Stored data:
··········

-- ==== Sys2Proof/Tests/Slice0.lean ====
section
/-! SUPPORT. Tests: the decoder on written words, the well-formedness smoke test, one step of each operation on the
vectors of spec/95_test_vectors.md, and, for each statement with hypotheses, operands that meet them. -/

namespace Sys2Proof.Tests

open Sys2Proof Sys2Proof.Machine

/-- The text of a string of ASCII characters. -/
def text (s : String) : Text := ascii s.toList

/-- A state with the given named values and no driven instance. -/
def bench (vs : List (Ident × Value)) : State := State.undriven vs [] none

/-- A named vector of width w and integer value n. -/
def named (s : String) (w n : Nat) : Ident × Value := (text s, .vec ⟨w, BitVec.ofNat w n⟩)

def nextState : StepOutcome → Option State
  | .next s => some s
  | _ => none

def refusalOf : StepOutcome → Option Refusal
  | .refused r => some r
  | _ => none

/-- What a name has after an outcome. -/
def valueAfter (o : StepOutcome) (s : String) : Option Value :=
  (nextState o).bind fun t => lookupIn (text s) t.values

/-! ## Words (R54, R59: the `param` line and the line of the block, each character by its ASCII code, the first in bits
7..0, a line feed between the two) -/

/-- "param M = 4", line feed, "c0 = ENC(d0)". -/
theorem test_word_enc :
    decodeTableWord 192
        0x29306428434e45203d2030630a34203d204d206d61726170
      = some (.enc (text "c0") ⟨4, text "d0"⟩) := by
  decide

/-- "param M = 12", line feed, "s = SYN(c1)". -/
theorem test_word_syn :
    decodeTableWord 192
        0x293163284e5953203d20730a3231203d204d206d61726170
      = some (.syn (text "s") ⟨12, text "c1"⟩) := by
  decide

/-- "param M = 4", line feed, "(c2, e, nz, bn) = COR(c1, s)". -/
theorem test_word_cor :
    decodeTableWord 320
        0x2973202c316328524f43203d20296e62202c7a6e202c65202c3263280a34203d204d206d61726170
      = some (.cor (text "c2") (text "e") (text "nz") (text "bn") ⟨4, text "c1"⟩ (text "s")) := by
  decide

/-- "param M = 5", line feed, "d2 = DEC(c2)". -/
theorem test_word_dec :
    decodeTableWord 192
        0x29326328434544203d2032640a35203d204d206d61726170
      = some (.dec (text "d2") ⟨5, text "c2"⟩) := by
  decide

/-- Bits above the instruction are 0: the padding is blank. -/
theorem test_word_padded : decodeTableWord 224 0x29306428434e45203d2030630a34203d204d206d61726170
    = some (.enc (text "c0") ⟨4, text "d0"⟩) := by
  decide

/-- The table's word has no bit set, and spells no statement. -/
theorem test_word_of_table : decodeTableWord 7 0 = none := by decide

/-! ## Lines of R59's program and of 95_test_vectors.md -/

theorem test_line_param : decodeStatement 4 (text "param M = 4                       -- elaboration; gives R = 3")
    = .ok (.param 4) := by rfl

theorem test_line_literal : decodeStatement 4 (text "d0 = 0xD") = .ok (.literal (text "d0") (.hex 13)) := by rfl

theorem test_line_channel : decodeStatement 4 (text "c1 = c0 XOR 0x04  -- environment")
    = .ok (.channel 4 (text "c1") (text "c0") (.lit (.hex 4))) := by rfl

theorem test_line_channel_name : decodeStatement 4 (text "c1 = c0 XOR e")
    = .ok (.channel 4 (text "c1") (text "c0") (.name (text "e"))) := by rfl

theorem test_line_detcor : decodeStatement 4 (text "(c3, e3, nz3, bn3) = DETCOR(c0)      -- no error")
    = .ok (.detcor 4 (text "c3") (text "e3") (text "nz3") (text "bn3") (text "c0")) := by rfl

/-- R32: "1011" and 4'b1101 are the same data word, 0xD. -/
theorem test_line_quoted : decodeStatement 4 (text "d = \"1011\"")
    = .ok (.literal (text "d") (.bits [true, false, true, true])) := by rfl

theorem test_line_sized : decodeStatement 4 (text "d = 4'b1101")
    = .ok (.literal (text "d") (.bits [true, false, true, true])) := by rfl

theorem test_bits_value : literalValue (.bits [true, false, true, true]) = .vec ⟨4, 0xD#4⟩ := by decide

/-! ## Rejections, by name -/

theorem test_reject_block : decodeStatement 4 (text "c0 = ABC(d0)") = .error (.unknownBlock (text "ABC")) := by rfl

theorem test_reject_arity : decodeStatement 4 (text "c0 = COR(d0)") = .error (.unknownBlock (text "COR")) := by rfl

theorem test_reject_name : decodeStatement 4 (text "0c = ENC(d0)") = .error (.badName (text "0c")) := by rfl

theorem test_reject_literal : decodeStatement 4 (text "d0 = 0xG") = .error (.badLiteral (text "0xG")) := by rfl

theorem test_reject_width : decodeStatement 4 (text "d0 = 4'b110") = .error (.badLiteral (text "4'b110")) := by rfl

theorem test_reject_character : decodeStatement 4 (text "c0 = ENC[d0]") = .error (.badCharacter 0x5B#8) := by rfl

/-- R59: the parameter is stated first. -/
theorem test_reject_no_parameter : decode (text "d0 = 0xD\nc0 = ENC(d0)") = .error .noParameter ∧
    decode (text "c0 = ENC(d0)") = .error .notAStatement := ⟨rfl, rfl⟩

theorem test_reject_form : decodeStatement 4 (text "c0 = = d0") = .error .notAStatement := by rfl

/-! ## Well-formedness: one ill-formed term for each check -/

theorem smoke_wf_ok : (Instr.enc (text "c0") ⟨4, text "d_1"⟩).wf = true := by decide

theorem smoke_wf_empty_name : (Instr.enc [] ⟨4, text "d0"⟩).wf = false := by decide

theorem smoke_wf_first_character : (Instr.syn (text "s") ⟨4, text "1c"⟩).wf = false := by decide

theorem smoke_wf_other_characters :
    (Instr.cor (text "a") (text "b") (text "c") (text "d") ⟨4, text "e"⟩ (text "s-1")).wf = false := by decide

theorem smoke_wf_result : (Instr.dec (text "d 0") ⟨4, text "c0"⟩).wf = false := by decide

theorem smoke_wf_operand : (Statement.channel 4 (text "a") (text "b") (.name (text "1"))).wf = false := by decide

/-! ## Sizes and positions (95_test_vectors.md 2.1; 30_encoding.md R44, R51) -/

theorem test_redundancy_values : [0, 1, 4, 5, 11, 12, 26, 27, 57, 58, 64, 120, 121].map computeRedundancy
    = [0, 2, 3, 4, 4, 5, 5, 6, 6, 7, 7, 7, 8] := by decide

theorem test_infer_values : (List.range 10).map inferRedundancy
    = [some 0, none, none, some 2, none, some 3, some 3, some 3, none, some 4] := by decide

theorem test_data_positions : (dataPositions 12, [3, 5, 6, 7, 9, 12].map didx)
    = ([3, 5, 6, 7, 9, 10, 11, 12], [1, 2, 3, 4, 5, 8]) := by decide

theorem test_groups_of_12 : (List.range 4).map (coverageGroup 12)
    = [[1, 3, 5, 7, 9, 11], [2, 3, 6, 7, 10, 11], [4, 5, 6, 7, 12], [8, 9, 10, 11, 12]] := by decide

··········

• _TASK DESCRIPTION_: From the line that contains "8] := by decide" through the end of the records above, print every line exactly and nothing else.

• _EXERCISE OUTPUT_:
    = [0, 2, 3, 4, 4, 5, 5, 6, 6, 7, 7, 7, 8] := by decide

theorem test_infer_values : (List.range 10).map inferRedundancy
    = [some 0, none, none, some 2, none, some 3, some 3, some 3, none, some 4] := by decide

theorem test_data_positions : (dataPositions 12, [3, 5, 6, 7, 9, 12].map didx)
    = ([3, 5, 6, 7, 9, 10, 11, 12], [1, 2, 3, 4, 5, 8]) := by decide

theorem test_groups_of_12 : (List.range 4).map (coverageGroup 12)
    = [[1, 3, 5, 7, 9, 11], [2, 3, 6, 7, 10, 11], [4, 5, 6, 7, 12], [8, 9, 10, 11, 12]] := by decide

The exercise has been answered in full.